Scott then undertook planning for the foundation of the Australian Ballet School, which was realised in 1964. Appointed by Van Praagh as the first director of the school, she remained in this post for 26 years, until she retired in 1990. Pamela Ruskin notes that her long tenure, she exerted a powerful influence on the development of the school and its students, many of whom became remarkable dancers, choreographers, directors, and teachers, including Marilyn Rowe, celebrated ballerina and former director of the Australian Ballet School, and Graeme Murphy, former director of the Sydney Dance Company and internationally known choreographer.

==Related activities==
During her years as director and administrator of the Australian Ballet School, Scott also choreographed several ballets, notably Recollections of a Beloved Place, set to music by Tchaikovsky, for Ballet Victoria in 1975. She expanded her activities in the performing arts as representative of Australia on the Council of the World Dance Alliance, as a jurist at international ballet competitions in Moscow, and as leader of a group of teachers at ballet companies in Beijing and Shanghai. During the 1990s, Dame Margaret returned to the stage on a number of occasions.
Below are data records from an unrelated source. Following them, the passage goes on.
@[simp] theorem State.setChan_clk (s : State) (c : Nat) (x : Chan) : (s.setChan c x).clk = s.clk := rfl
@[simp] theorem State.setChan_lanes (s : State) (c : Nat) (x : Chan) : (s.setChan c x).lanes = s.lanes := rfl
@[simp] theorem State.setChan_map (s : State) (c : Nat) (x : Chan) : (s.setChan c x).map = s.map := rfl
@[simp] theorem State.setChan_osura (s : State) (c : Nat) (x : Chan) : (s.setChan c x).osura = s.osura := rfl
@[simp] theorem State.setChan_buoys (s : State) (c : Nat) (x : Chan) : (s.setChan c x).buoys = s.buoys := rfl
@[simp] theorem State.setChan_str (s : State) (c : Nat) (x : Chan) : (s.setChan c x).str = s.str := rfl
@[simp] theorem State.setChan_trap (s : State) (c : Nat) (x : Chan) : (s.setChan c x).trap = s.trap := rfl
@[simp] theorem State.setChan_ln (s : State) (c : Nat) (x : Chan) : (s.setChan c x).ln = s.ln := rfl
@[simp] theorem State.setChan_mem (s : State) (c : Nat) (x : Chan) : (s.setChan c x).mem = s.mem := rfl
@[simp] theorem State.setChan_ring (s : State) (c : Nat) (x : Chan) : (s.setChan c x).ring = s.ring := rfl
@[simp] theorem State.setChan_kp (s : State) (c : Nat) (x : Chan) : (s.setChan c x).kp = s.kp := rfl
@[simp] theorem State.setChan_evq (s : State) (c : Nat) (x : Chan) : (s.setChan c x).evq = s.evq := rfl
@[simp] theorem State.setChan_errs (s : State) (c : Nat) (x : Chan) : (s.setChan c x).errs = s.errs := rfl
@[simp] theorem State.setChan_flt (s : State) (c : Nat) (x : Chan) : (s.setChan c x).flt = s.flt := rfl
@[simp] theorem State.setChan_cnt (s : State) (c : Nat) (x : Chan) : (s.setChan c x).cnt = s.cnt := rfl
@[simp] theorem State.setChan_log (s : State) (c : Nat) (x : Chan) : (s.setChan c x).log = s.log := rfl
@[simp] theorem State.setChan_rst (s : State) (c : Nat) (x : Chan) : (s.setChan c x).rst = s.rst := rfl
@[simp] theorem State.setChan_pwr (s : State) (c : Nat) (x : Chan) : (s.setChan c x).pwr = s.pwr := rfl
@[simp] theorem State.setChan_dm (s : State) (c : Nat) (x : Chan) : (s.setChan c x).dm = s.dm := rfl
@[simp] theorem State.setChan_tw (s : State) (c : Nat) (x : Chan) : (s.setChan c x).tw = s.tw := rfl
@[simp] theorem State.setChan_trc (s : State) (c : Nat) (x : Chan) : (s.setChan c x).trc = s.trc := rfl
@[simp] theorem State.setChan_bist (s : State) (c : Nat) (x : Chan) : (s.setChan c x).bist = s.bist := rfl
@[simp] theorem State.setChan_lnCfg (s : State) (c : Nat) (x : Chan) : (s.setChan c x).lnCfg = s.lnCfg := rfl
@[simp] theorem State.setChan_out (s : State) (c : Nat) (x : Chan) : (s.setChan c x).out = s.out := rfl
@[simp] theorem State.setChan_free (s : State) (c : Nat) (x : Chan) : (s.setChan c x).free = s.free := rfl
@[simp] theorem State.setChan_pending (s : State) (c : Nat) (x : Chan) : (s.setChan c x).pending = s.pending := rfl

@[simp] theorem State.modLn_clk (s : State) (n : Nat) (f : Lantern → Lantern) : (s.modLn n f).clk = s.clk := rfl
@[simp] theorem State.modLn_lanes (s : State) (n : Nat) (f : Lantern → Lantern) : (s.modLn n f).lanes = s.lanes := rfl
@[simp] theorem State.modLn_map (s : State) (n : Nat) (f : Lantern → Lantern) : (s.modLn n f).map = s.map := rfl
@[simp] theorem State.modLn_osura (s : State) (n : Nat) (f : Lantern → Lantern) : (s.modLn n f).osura = s.osura := rfl
@[simp] theorem State.modLn_buoys (s : State) (n : Nat) (f : Lantern → Lantern) : (s.modLn n f).buoys = s.buoys := rfl
@[simp] theorem State.modLn_str (s : State) (n : Nat) (f : Lantern → Lantern) : (s.modLn n f).str = s.str := rfl
@[simp] theorem State.modLn_trap (s : State) (n : Nat) (f : Lantern → Lantern) : (s.modLn n f).trap = s.trap := rfl
@[simp] theorem State.modLn_td (s : State) (n : Nat) (f : Lantern → Lantern) : (s.modLn n f).td = s.td := rfl
@[simp] theorem State.modLn_mem (s : State) (n : Nat) (f : Lantern → Lantern) : (s.modLn n f).mem = s.mem := rfl
@[simp] theorem State.modLn_ring (s : State) (n : Nat) (f : Lantern → Lantern) : (s.modLn n f).ring = s.ring := rfl
@[simp] theorem State.modLn_kp (s : State) (n : Nat) (f : Lantern → Lantern) : (s.modLn n f).kp = s.kp := rfl
@[simp] theorem State.modLn_evq (s : State) (n : Nat) (f : Lantern → Lantern) : (s.modLn n f).evq = s.evq := rfl
@[simp] theorem State.modLn_errs (s : State) (n : Nat) (f : Lantern → Lantern) : (s.modLn n f).errs = s.errs := rfl
@[simp] theorem State.modLn_flt (s : State) (n : Nat) (f : Lantern → Lantern) : (s.modLn n f).flt = s.flt := rfl
@[simp] theorem State.modLn_cnt (s : State) (n : Nat) (f : Lantern → Lantern) : (s.modLn n f).cnt = s.cnt := rfl
@[simp] theorem State.modLn_log (s : State) (n : Nat) (f : Lantern → Lantern) : (s.modLn n f).log = s.log := rfl
@[simp] theorem State.modLn_rst (s : State) (n : Nat) (f : Lantern → Lantern) : (s.modLn n f).rst = s.rst := rfl
@[simp] theorem State.modLn_pwr (s : State) (n : Nat) (f : Lantern → Lantern) : (s.modLn n f).pwr = s.pwr := rfl
@[simp] theorem State.modLn_dm (s : State) (n : Nat) (f : Lantern → Lantern) : (s.modLn n f).dm = s.dm := rfl
@[simp] theorem State.modLn_tw (s : State) (n : Nat) (f : Lantern → Lantern) : (s.modLn n f).tw = s.tw := rfl
@[simp] theorem State.modLn_trc (s : State) (n : Nat) (f : Lantern → Lantern) : (s.modLn n f).trc = s.trc := rfl
@[simp] theorem State.modLn_bist (s : State) (n : Nat) (f : Lantern → Lantern) : (s.modLn n f).bist = s.bist := rfl
@[simp] theorem State.modLn_lnCfg (s : State) (n : Nat) (f : Lantern → Lantern) : (s.modLn n f).lnCfg = s.lnCfg := rfl
@[simp] theorem State.modLn_out (s : State) (n : Nat) (f : Lantern → Lantern) : (s.modLn n f).out = s.out := rfl
@[simp] theorem State.modLn_free (s : State) (n : Nat) (f : Lantern → Lantern) : (s.modLn n f).free = s.free := rfl
@[simp] theorem State.modLn_pending (s : State) (n : Nat) (f : Lantern → Lantern) :
    (s.modLn n f).pending = s.pending := rfl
In 1990, she danced as Aunt Sophy in a gala performance of The Nutcracker, produced in her honour by Robert Ray, and she showed herself to be a talented actress in a non-dancing role in the play In the Body of the Son by Nicholas Rowe, presented at the Darwin Festival in 1995. Her greatest triumph, however, came in 1992, when, at the age of 70, she appeared as Clara the Elder in Nutcracker: The Story of Clara, Graeme Murphy's imaginative reinterpretation of the Christmas classic. She repeated the role during the 1994 and 2000 seasons of the Australian Ballet.

==Personal life==
Scott met Derek Denton, a doctor at the Royal Melbourne Hospital, in 1947, when she and her friend Sally Gilmour went there to deliver flowers received after the triumphant opening night of Ballet Rambert. They married in 1953 and had two sons. Denton founded the Florey Institute of Neuroscience and Mental Health. After their marriage, he continued to publish his research into the nature of consciousness in animals, and she remained actively engaged in the dance world. Late in life, she established the Dame Margaret Scott Fund for Choreography, which assisted the creation of Alexei Ratmansky's surrealistic Cinderella, an outstanding success that played to sold-out houses in Sydney, Melbourne, and Adelaide in 2013 and 2014. She also had significant input into the choreographic initiatives of the Australian Institute of Classical Dance. She is the subject of a biography by Michelle Potter, Dame Maggie Scott: A Life in Dance (2014).

Scott died, aged 96, in Melbourne on 24 February 2019.

==Honours and awards==
Scott was appointed an Officer of the Order of the British Empire (OBE) in 1976, Dame Commander (DBE) in the 1981 Birthday Honours, and Companion of the Order of Australia (AC) in 2005.

She was the recipient of many other honours and awards, including an honorary Doctor of Laws degree from the University of Melbourne in 1989 and an award for lifetime achievement at the Australian Dance Awards in 1998.

Over the years, Scott had been a part-time student of teaching methods at the Royal Melbourne Institute of Technology (RMIT), where she eventually gained a graduate diploma in visual and performing arts in 2000.

She was granted an honorary degree of Doctor of Education from her alma mater in 2001 and was inducted onto the Victorian Honour Roll of Women in the same year.

===Helpmann Awards===
The Helpmann Awards is an awards show, celebrating live entertainment and performing arts in Australia, presented by industry group Live Performance Australia (LPA) since 2001. In 2007, Scott received the JC Williamson Award, the LPA's highest honour, for their life's work in live performance.